# Where to sail in central Virginia?



## ilikerust (Apr 19, 2010)

So here I am in Richmond, VA (actually a few miles west, in far western Henrico County), and I'm doing a little Googling for places to sail a small boat (say, a 15 to 19-foot open daysailer/trailer sailer). I find Swift Creek Reservoir in Chesterfield County, Lake Anna (which seems to be infested with PWC and other powerboats), and that seems to be about it.

I've spent a bunch of time searching here (like a couple hours, when I really should be working) and haven't come up with too many options. 

So:

1. Anybody know of any other options for sailing a smallish boat, such as I describe, in the general central VA/Richmond vicinity? 

AND

2. Ultimately I'll get to the Bay (Chesapeake) or at least part of it (e.g., Mobjack Bay) - where would be a decent place to put in that's not too terribly far from where I am (western Henrico County)? Again, presume a smallish boat. 

Thanks!


----------



## pdqaltair (Nov 14, 2008)

Try Westmoorland State Park on the Potomac. Very nice, nice beach, cabins for over-night if you want them, and a ramp. Not crowded. I used to sail my Hobie cat there.


----------



## jcalvinmarks (Mar 17, 2010)

You're not too awful far from Kerr/Bugg's Island Lake in Southern VA, which is where I sail; it's about 120 miles by Google Maps' reckoning. Of course, by the time you go all that way, you might as well skip the lakes and head straight for the Bay. 

Nice wind, calm waters, and relatively few other boaters, though, if you're interested in Kerr.


----------



## SVAuspicious (Oct 31, 2006)

Smith Mountain Lake?


----------



## ilikerust (Apr 19, 2010)

SVAuspicious said:


> Smith Mountain Lake?


Over 3 hours from my house, so not really a viable option. Chesapeake Bay is half that distance; tidal James and York river under an hour.
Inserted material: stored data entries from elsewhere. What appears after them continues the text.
-- ==== Sys2Proof/Tests/Slice0.lean ====
section
/-! SUPPORT. The model's own tests: ill-formed commands, instruction words written out from the spec, the spec's worked cases, and for every statement with premises a
state and operands that meet them. -/

namespace Sys2Proof.Tests
set_option Elab.async false
open Sys2Proof.Machine Sys2Proof.Safety

/-! ## Ill-formed commands are recognised -/

/-- Core A0, guarded by p0, no colliding write. -/
def h : Hdr := { core := 4, pg := 0, pn := false, meet := none }

theorem test_wf_ext_rm : Instr.wf (.extI h 1 0 0 5 0) = false ∧ Instr.wf (.extI h 1 0 31 4 2) = true := by decide
theorem test_wf_ext_sat : Instr.wf (.extQ31 h 1 0 0 0 3) = false := by decide
theorem test_wf_extQ15_shift : Instr.wf (.extQ15 h 1 0 24 0 0) = false ∧ Instr.wf (.extQ15 h 1 0 23 0 0) = true := by decide
theorem test_wf_bitref : Instr.wf (.bld h 1 ⟨3, 32⟩) = false ∧ Instr.wf (.eupd h 1 ⟨3, 31⟩) = true := by decide
theorem test_wf_sr : Instr.wf (.mfsr h 1 2) = false ∧ Instr.wf (.mtsr h 1 0x16) = false ∧ Instr.wf (.mfsr h 1 0x1F) = true := by decide
theorem test_wf_rpti : Instr.wf (.rpti h 0 1 5) = false ∧ Instr.wf (.rpti h 0 0 5) = true := by decide
theorem test_wf_rptr : Instr.wf (.rptr h 3 0 4) = false ∧ Instr.wf (.rptr h 0 7 4) = false ∧ Instr.wf (.rptr h 6 7 4) = true := by decide
theorem test_wf_frame : Instr.wf (.frameReceive 0 ⟨0, 0, 0x88B5, [], true⟩) = false ∧
    Instr.wf (.frameReceive 0 ⟨0, 0, 0x88B5, List.replicate 46 0, true⟩) = true := by decide
theorem test_wf_freight : Instr.wf (.freightSubmit ⟨1, 3, [1], 0, []⟩) = false ∧ Instr.wf (.freightSubmit ⟨1, 1, [], 0, []⟩) = false ∧
    Instr.wf (.freightSubmit ⟨1, 2, [1], 0, [5]⟩) = true := by decide

/-! ## Words from the spec's encoding tables (R243 to R250, R262 to R273, R279) -/

theorem test_dec_add : decodeNerop 4 none 0x00061100 = some (.add h 3 1 2) := by decide +kernel
theorem test_dec_nop : decodeNerop 4 none 0 = some (.add h 0 0 0) := by decide +kernel
theorem test_dec_eq : decodeNerop 4 none 0x00444280 = some (.cmpEq h 2 4 5) := by decide +kernel
theorem test_dec_pand : decodeNerop 4 none 0x00422190 = some (.pand h 1 2 3) := by decide +kernel
theorem test_dec_mac : decodeNerop 4 none 0x70827409 = some (.macQ31 { h with pg := 3, pn := true } 1 7 8) := by decide +kernel
theorem test_dec_ext : decodeNerop 4 none 0x00D20029 = some (.extQ31 h 9 0 0 1 1) := by decide +kernel
theorem test_dec_addi : decodeNerop 4 none 0x01021FFF = some (.addi h 1 1 (-1)) := by decide +kernel
theorem test_dec_cmpi : decodeNerop 4 none 0x03662005 = some (.cmpi h 3 2 2 5) := by decide +kernel
theorem test_dec_ldw : decodeNerop 4 none 0x050A3000 = some (.ldw h 5 3 0) := by decide +kernel
theorem test_dec_stw : decodeNerop 4 none 0x06006000 = some (.stw h 0 6 0) := by decide +kernel
theorem test_dec_branch : decodeNerop 4 none 0x0C03FFFF = some (.branch h (-1)) ∧ decodeNerop 4 none 0x0C100003 = some (.bl h 3) ∧
    decodeNerop 4 none 0x0C200003 = none := by decide +kernel
theorem test_dec_jlr : decodeNerop 4 none 0x0C41F001 = some (.jlr h 31) := by decide +kernel
theorem test_dec_mtsr : decodeNerop 4 none 0x0E01019D = some (.mtsr h 6 0x1D) := by decide +kernel
theorem test_dec_sys : decodeNerop 4 none 0x0E020005 = some (.trapSw h 5) ∧ decodeNerop 4 none 0x0E030000 = some (.rte h) ∧
    decodeNerop 4 none 0x0E040000 = some (.waitInt h) ∧ decodeNerop 4 none 0x0E050000 = some (.fence h) := by decide +kernel
theorem test_dec_rmu : decodeNerop 4 none 0x0E092900 = some (.rmuLock h 5 4) := by decide +kernel
theorem test_dec_tsb : decodeNerop 4 none 0x083A8105 = some (.tsb h 2 ⟨2, 0x105⟩) := by decide +kernel
theorem test_dec_red : decodeNerop 4 none 0x08410009 = some (.red h 1 ⟨0, 9⟩) := by decide +kernel
theorem test_dec_bfld : decodeNerop 4 none 0x088A102F = some (.bfld h 5 1 15 true) := by decide +kernel
theorem test_dec_ton : decodeNerop 4 none 0x09022180 = some (.ton h 1 2 3) := by decide +kernel
theorem test_dec_ctu : decodeNerop 4 none 0x09422180 = some (.ctu h 1 2 3) := by decide +kernel
theorem test_dec_vote : decodeNerop 4 none 0x09822000 = some (.vote h 1 2) := by decide +kernel
theorem test_dec_atomic : decodeNerop 4 none 0x09C22000 = some (.lrW h 1 2) ∧ decodeNerop 4 none 0x09C22181 = some (.scW h 1 2 3) := by decide +kernel
theorem test_dec_rptr : decodeNerop 4 none 0x0A4C7004 = some (.rptr h 6 7 4) := by decide +kernel
theorem test_dec_rpti : decodeNerop 4 none 0x0A0DC05F = some (.rpti h 6 (-4) 95) := by decide +kernel
theorem test_dec_reserved : decodeNerop 4 none 0x0FFFFFFF = none ∧ decodeNerop 4 none 0x03800000 = none ∧ decodeNerop 4 none 0x0E0A0001 = none := by decide +kernel
/-- No row of the command table gives bits. -/
theorem test_table_word : decodeTableWord 0 0 = none := rfl

/-! ## The spec's worked cases -/

/-- The table of R257: two ties, four modes. -/
theorem test_rounding_table : [1, 2, 3, 4].map (fun rm => (extract 0 rm 1 16 48 0x000123800000000000#72).1) = [0x124, 0x124, 0x123, 0x123] ∧
    [1, 2, 3, 4].map (fun rm => (extract 0 rm 1 16 48 0xFFFEDC800000000000#72).1) = [0xFFFFFEDC, 0xFFFFFEDC, 0xFFFFFEDD, 0xFFFFFEDC] := by decide +kernel
/-- The dancer arm of R257: saturated after rounding, wrapped, truncated. -/
theorem test_dancer_arm : extract 4 1 1 32 32 0x007FFFFFFFC0000000#72 = (0x7FFFFFFF, true) ∧ extract 4 2 2 32 32 0x007FFFFFFFC0000000#72 = (0x80000000, false) ∧
    extract 4 3 1 32 32 0x007FFFFFFFC0000000#72 = (0x7FFFFFFF, false) := by decide +kernel
/-- The film counter of R322. -/
theorem test_film_counter : readRot 1 0x46 4 (writeBytes 1 0x40 [0x10, 0x21, 0x32, 0x43, 0x54, 0x65, 0x76, 0x87] State.reset) = 0x21108776 ∧
    readRot 1 0x47 2 (writeBytes 1 0x40 [0x10, 0x21, 0x32, 0x43, 0x54, 0x65, 0x76, 0x87] State.reset) = 0x1087 := by decide +kernel
/-- Memory keeps one form: a byte written back to what an unlisted byte reads as leaves no entry. -/
theorem test_memory_form : (writeBytes 1 0x40 [0] (writeBytes 1 0x40 [7] State.reset)).mem = [] := by decide +kernel
/-- 28 February of a leap year ends on the 29th. -/
theorem test_clock_step : calNext (calOf 0x00235959 0x20240228) = calOf 0x00000000 0x20240229 := by decide +kernel

/-! ## States for the premises -/

/-- Everything is supplied, TX0 is TRIPLEX, and core A0 runs at K. -/
def live : State :=
  { State.reset with boot := { Boot.reset with on := 0xFFF, up := true }, voter := { Voter.reset with grp := Voter.reset.grp.map fun g => { g with members := 7 } } }
/-- Registers that point at the places below. -/
def regs : Vector Word 32 := #v[0, 0x02000046, 0x80000000, 5, 0xFFFFFFFB, 0x02001200, 0x02000040, 7, 0x02001240, 0x80000000, 0, 0, 0, 0, 0, 0,
  0, 0, 0, 0, 0, 0, 0, 0, 0, 0, 0, 0, 0, 0, 0, 0]
/-- `f` on A0's registers. -/
def laneWith (f : Arch → Arch) : State := modCore 4 (fun k => { k with stopped := false, arch := f { k.arch with g := regs } }) live
/-- A0 in an ordinary slot. -/
def lane : State := laneWith id
/-- A0 serves no pair. -/
theorem noEcho (s : State) : ∀ n, pairOf h.core = some n → s.pairs[n].log = [] ∧ s.pairs[n].echo = false := by
  intro n hn; simp [pairOf, h] at hn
Just trying to catalog all the options...

Thanks!


----------



## zz4gta (Aug 15, 2007)

It takes me over 2 hours to get to my boat on the bay. If the bay is only 1.5 hours away, I'd go there. 

Another option would be Lake Anna south of fredericksburg.


----------



## sailingdog (Mar 19, 2006)

I would have suggested Lake Anna, but the OP has it in the OP... and it is PWC infested...pretty good fishing there though...


zz4gta said:


> It takes me over 2 hours to get to my boat on the bay. If the bay is only 1.5 hours away, I'd go there.
> 
> Another option would be Lake Anna south of fredericksburg.


----------



## ilikerust (Apr 19, 2010)

Yes, I have considered Lake Anna, because it's a really big lake and only about an hour away. 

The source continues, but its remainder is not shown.